ASSIGNED TASK
Look through the records below for the line holding "(s.fe.saved.find? (fun v". Write it out exactly, with each following line through the line holding "(s.outranked x = false".

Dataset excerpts
■ ■ ■ ■ ■ ■ ■

/-- R231, R309 to R318, R325: a task that is to be pre-empted is saved with its registers, its results in flight as offsets, and
resumes with them once no slot of higher PRIO can place a task; an aborted task is run again by the rules of R317, or fails its kernel; a page that has come lets its tasks run. -/
def Obligations.PreemptionAndAbort : Prop :=
  (∀ (c : Nat) (s : State),
    let u := s.focus c
    let v := (u.onCore Core.rejoin).drained
    (u.core.tr.pre = false → Does (.preemption c) s u) ∧
    (u.core.tr.pre = true → ¬ Unforestalled u 4 → Does (.preemption c) s u) ∧
    (u.core.tr.pre = true → Unforestalled u 4 →
      (u.core.task = none → Does (.preemption c) s (u.onTr fun x => { x with pre := false })) ∧
      (∀ t, u.core.task = some t → (¬ AtBoundary u.core ∨ t.ending.isSome = true ∨ u.saveFree = false) →
        Does (.preemption c) s u) ∧
      (∀ t, u.core.task = some t → AtBoundary u.core → t.ending = none → u.saveFree = true →
        (v.core.quiet = true → Does (.preemption c) s (v.saveTask t)) ∧
        (v.core.quiet = false →
          Does (.preemption c) s ((v.onTr fun x => { x with pre := true }).ended (.held .release)))))) ∧
  (∀ (s : State) (t : Task),
    let u := s.saveTask t
    u.core.task = none ∧ u.core.sy.caught = some s.fe.nextSaved ∧
    u.fe.saved = s.fe.saved ++ [{ key := s.fe.nextSaved, core := s.core.saved, sinceDtb := s.dtb }]) ∧
  (∀ c : Core, (∀ x ∈ c.flight, x.dst.captured = true) → c.saved.sc = c.sc ∧ c.saved.lp = c.lp ∧ c.saved.sy = c.sy ∧
    c.saved.seq.pc = c.seq.pc ∧ c.saved.seq.xfer = c.seq.xfer ∧ c.saved.vec.v = c.vec.v ∧ c.saved.st.tit = c.st.tit ∧
    c.saved.flight = c.flight.map (fun x => { x with due := x.due - c.seq.lastCyc }) ∧ c.saved.loc.lines = []) ∧
  (∀ (k : Nat) (s : State),
    (s.fe.saved.find? (fun v => v.key == k) = none → exec (.resumption k) s = .next s) ∧
    (∀ v t x, s.fe.saved.find? (fun v => v.key == k) = some v → v.core.task = some t → s.kernel t.kern = some x →
      (s.outranked x = true → exec (.resumption k) s = .next s) ∧
      (s.outranked x = false → ∀ vs, (s.resumable x).find? (fun vs => vs.any fun w => w.key == k) = some vs →
        (s.resumePlaces x vs = none → exec (.resumption k) s = .next s) ∧
        (∀ ps, s.resumePlaces x vs = some ps → (x.needsTags ps).length + s.fe.tags.length ≤ 8 → ∃ u : State,
          u = ps.foldl (fun s p => s.restore x vs p) (s.takeTags x ps) ∧
          exec (.resumption k) s = .next { u with fe := { u.fe with waits := Sparse.set 0 u.fe.waits x.slot 0 } })))) ∧
  (∀ (s : State) (v : Saved) (c : Nat),
    let d := s.restored v c
    d.id = c ∧ d.sc = v.core.sc ∧ d.lp = v.core.lp ∧ d.tr = v.core.tr ∧ d.st = v.core.st ∧ d.eng = v.core.eng ∧ d.sy = v.core.sy ∧
    d.seq.pc = v.core.seq.pc ∧ d.seq.xfer = v.core.seq.xfer ∧ d.vec.v = v.core.vec.v ∧
    d.flight = v.core.flight ∧ d.seq.resumed = true) ∧
  (∀ c : Core, (c.seq.resumed = false → c.rejoin = c) ∧
    (c.seq.resumed = true → c.rejoin.flight = c.flight.map (fun x => { x with due := c.seq.cyc + x.due - 1 }) ∧
      c.rejoin.vec.e0 = { c.vec.e0 with busy := c.seq.cyc + c.vec.e0.busy } ∧
      c.rejoin.vec.e1 = { c.vec.e1 with busy := c.seq.cyc + c.vec.e1.busy } ∧ c.rejoin.seq.resumed = false ∧ c.rejoin.sc = c.sc)) ∧
  (∀ (c cause : Nat) (s : State) (t : Task) (k : Kernel), (s.focus c).core.task = some t → t.gang = none →
    (s.focus c).kernel t.kern = some k → cause < 2 ^ 8 →
    ∃ v : State, Does (.taskAbort c cause) s v ∧ v.core.task = none ∧
      (k.idem = true → cause = 0x20 → t.runsWith cause < 3 → k.state = .dispatching ∨ k.state = .running → ∃ x, v.kernel k.id = some x ∧ x.state = .dispatching ∧
        (t.idx, t.runsWith cause, cause) ∈ x.again ∧ t.idx ∉ x.ended ∧ x.fails = k.fails) ∧
      (k.idem = false ∨ (cause = 0x20 ∧ 3 ≤ t.runsWith cause) → k.state = .running → ∃ x, v.kernel k.id = some x ∧
        x.state = .failing ∧ x.fails = k.fails ++ [(t.idx, cause)] ∧ x.again = []) ∧
      (k.state ≠ .dispatching → k.state ≠ .running → ∃ x, v.kernel k.id = some x ∧ x.state = k.state ∧
        x.fails = k.fails ++ [(t.idx, cause)])) ∧
  (∀ (p : Nat) (s : State), s.starved p = false →
    exec (.priorityPreemption p) s = .next { s with fe := { s.fe with waits := Sparse.set 0 s.fe.waits p 0 } }) ∧
  (∀ (p : Nat) (s : State) (x : Nat × Nat), s.starved p = true → Sparse.get 0 s.fe.waits p ≠ 0 →
    Sparse.get 0 s.fe.waits p + 100000 ≤ s.dtb + 1 → s.saveFree = true → eldest (s.displaceable p) = some x →
    ∃ t : State, exec (.priorityPreemption p) s = .next t ∧ t.mem = s.mem ∧ (∀ y, (s.coreAt x.2).task = some y → x.2 = s.core.id →
      t.core.tr.pre = true)) ∧
  (∀ (ctx va : Nat) (s : State), exec (.pageResidentReport ctx va) s = .next
      { s with fe := { s.fe with kernels := s.fe.kernels.map fun k => if k.ctx == ctx then k.unblock va else k } } ∧
    ∀ (k : Kernel) (b : Nat × Nat × Nat × Nat), b ∈ (k.unblock va).blocked ↔ b ∈ k.blocked ∧ b.2.1 / 65536 ≠ va / 65536)

/-- R190, R206, R297, R298, R303, R307, R308: a kernel whose tasks are all over, with everything that they have sent performed,
writes its status record, cleans the caches and ends, once the messages of its record are acknowledged; one that is checked with
other packages starts, or is rejected, when all have answered; a cancelled one is forgotten when it holds no region instance; a
part of another package's kernel is taken up, and reported when it is over. The messages between packages, when a kernel's end comes,
that what it reads is asked for again (logs 1, 2, 58, 103), and that a record that cannot be written is skipped (log 57), are the
model's choice. -/
def Obligations.KernelEvents : Prop :=
  (∀ (n : Nat) (s : State) (k : Kernel), s.kernel n = some k →
    let parts := k.parts.all fun p => p.2
    let does (f : State → State) : Prop := exec (.kernelComplete n) s = .next (acted s (.kernel k.id) f)
    (k.state = .completing → (s.slot k.slot).state ≠ .held → (s.slot k.slot).telling = false → k.tags = [] → does fun s => s.finishKernel k) ∧
    (k.state = .completing → (s.slot k.slot).state = .held ∨ (s.slot k.slot).telling = true ∨ k.tags ≠ [] → exec (.kernelComplete n) s = .next s) ∧
    (k.state = .checking → parts = true →
      (k.fails = [] → does fun s => s.partsStart k) ∧ (k.fails ≠ [] → does fun s => s.rejectKernel k)) ∧
    (k.state = .cancelled → parts = true → (∀ r ∈ s.fab.regions, r.armedBy k.id = false) → s.unperformed k.id = false →
        k.tags = [] →
      (k.home = s.fab.pkg → does fun s => s.dropKernelRecord k.id) ∧ (k.home ≠ s.fab.pkg → does fun s => s.reportPart k)) ∧
    (k.state = .checking ∨ k.state = .cancelled → parts = false → exec (.kernelComplete n) s = .next s) ∧
    (k.state = .cancelled → (∃ r ∈ s.fab.regions, r.armedBy k.id = true) ∨ s.unperformed k.id = true ∨ k.tags ≠ [] →
      exec (.kernelComplete n) s = .next s) ∧
    (k.state = .dispatching ∨ k.state = .running ∨ k.state = .failing →
      (s.tasksOver k = true →
        (k.home = s.fab.pkg → does fun s => s.concludeKernel k) ∧ (k.home ≠ s.fab.pkg → does fun s => s.cleanAll.reportPart k)) ∧
      (s.tasksOver k = false → exec (.kernelComplete n) s = .next s))) ∧
  (∀ (s : State) (k x : Kernel),
    let u := ((s.onKernel k.id fun x => { x with state := .completing }).writeStatus k).cleanAll
    u.kernel k.id = some x → (x.tags = [] → s.concludeKernel k = u.finishKernel x) ∧ (x.tags ≠ [] → s.concludeKernel k = u)) ∧
  (∀ (s : State) (k : Kernel), k.next = 0 → (s.slot k.slot).packets = [] →
    ∃ t : State, s.finishKernel k = t ∧ (∀ x ∈ t.fe.kernels, x.id ≠ k.id) ∧ t.mem = s.mem) ∧
  (∀ (kern g rec ctx src : Nat) (args : List Word) (s : State), s.fab.wanted = none →
    let i := Instr.launchHandOff kern g rec ctx src args
    let arg := args.headD 0
    let words := args.drop 1
    let n := 2 ^ 40 + 2 ^ 32 * src + kern
    let t := s.forget (.event i)
    let answer (fs : List (Nat × Nat)) : State := { t with fab := { t.fab with
      out := t.fab.out ++ [{ cls := 3, dst := src, msg := .packagePartComplete kern s.fab.pkg fs, die := 0 }] } }
    (rec ≠ 0 → words = [] → exec i s = .next (answer (if (s.ctxOf ctx).state = .live then [] else [(0, 0x11)]))) ∧
    (rec ≠ 0 → words ≠ [] →
      (∀ k, s.kernelOf 64 0 ctx rec arg (words.map BitVec.toNat) = .ok k →
        exec i s = .next (acted s (.event i) fun s => s.addKernel { k.part g with id := n, home := src })) ∧
      (∀ e, s.kernelOf 64 0 ctx rec arg (words.map BitVec.toNat) = .error e → exec i s = .next (answer [(0, 0x11)]))) ∧
    (rec = 0 → (s.kernel n = none → exec i s = .next t) ∧
      ∀ k, s.kernel n = some k → (arg = 0 → exec i s = .next (acted s (.event i) fun s => s.cancelKernel k)) ∧
        (arg ≠ 0 → exec i s = .next (acted s (.event i) fun s => s.failKernel n [] 0)))) ∧
  (∀ (kern pkg : Nat) (fails : List (Nat × Nat)) (s : State) (k : Kernel), s.kernel kern = some k →
    fails = [] ∨ k.state = .checking ∨ k.state = .cancelled →
    ∃ t : State, exec (.packagePartComplete kern pkg fails) s = .next t ∧ t = { s with fe := { s.fe with kernels := t.fe.kernels } } ∧
      t.kernel kern = some { k with
        parts := k.parts.map fun p => if p.1 = pkg then (p.1, true) else p
        fails := if k.state = .checking then k.fails ++ fails else k.fails })

/-- A participant of barrier `b` of kernel `k` with the tasks from `p.1` on, `p.2` of them, that has arrived (R330). -/
def Sys2Proof.Claims.Takes (k : Kernel) (p : Nat × Nat) (b : Nat) (c : Core) : Prop :=
  ∃ t, c.task = some t ∧ t.kern = k.id ∧ p.1 ≤ t.idx ∧ t.idx < p.1 + p.2 ∧ b ∈ c.sy.arr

■ ■ ■ ■ ■ ■ ■

TASK SOLUTION
    (s.fe.saved.find? (fun v => v.key == k) = none → exec (.resumption k) s = .next s) ∧
    (∀ v t x, s.fe.saved.find? (fun v => v.key == k) = some v → v.core.task = some t → s.kernel t.kern = some x →
      (s.outranked x = true → exec (.resumption k) s = .next s) ∧
      (s.outranked x = false → ∀ vs, (s.resumable x).find? (fun vs => vs.any fun w => w.key == k) = some vs →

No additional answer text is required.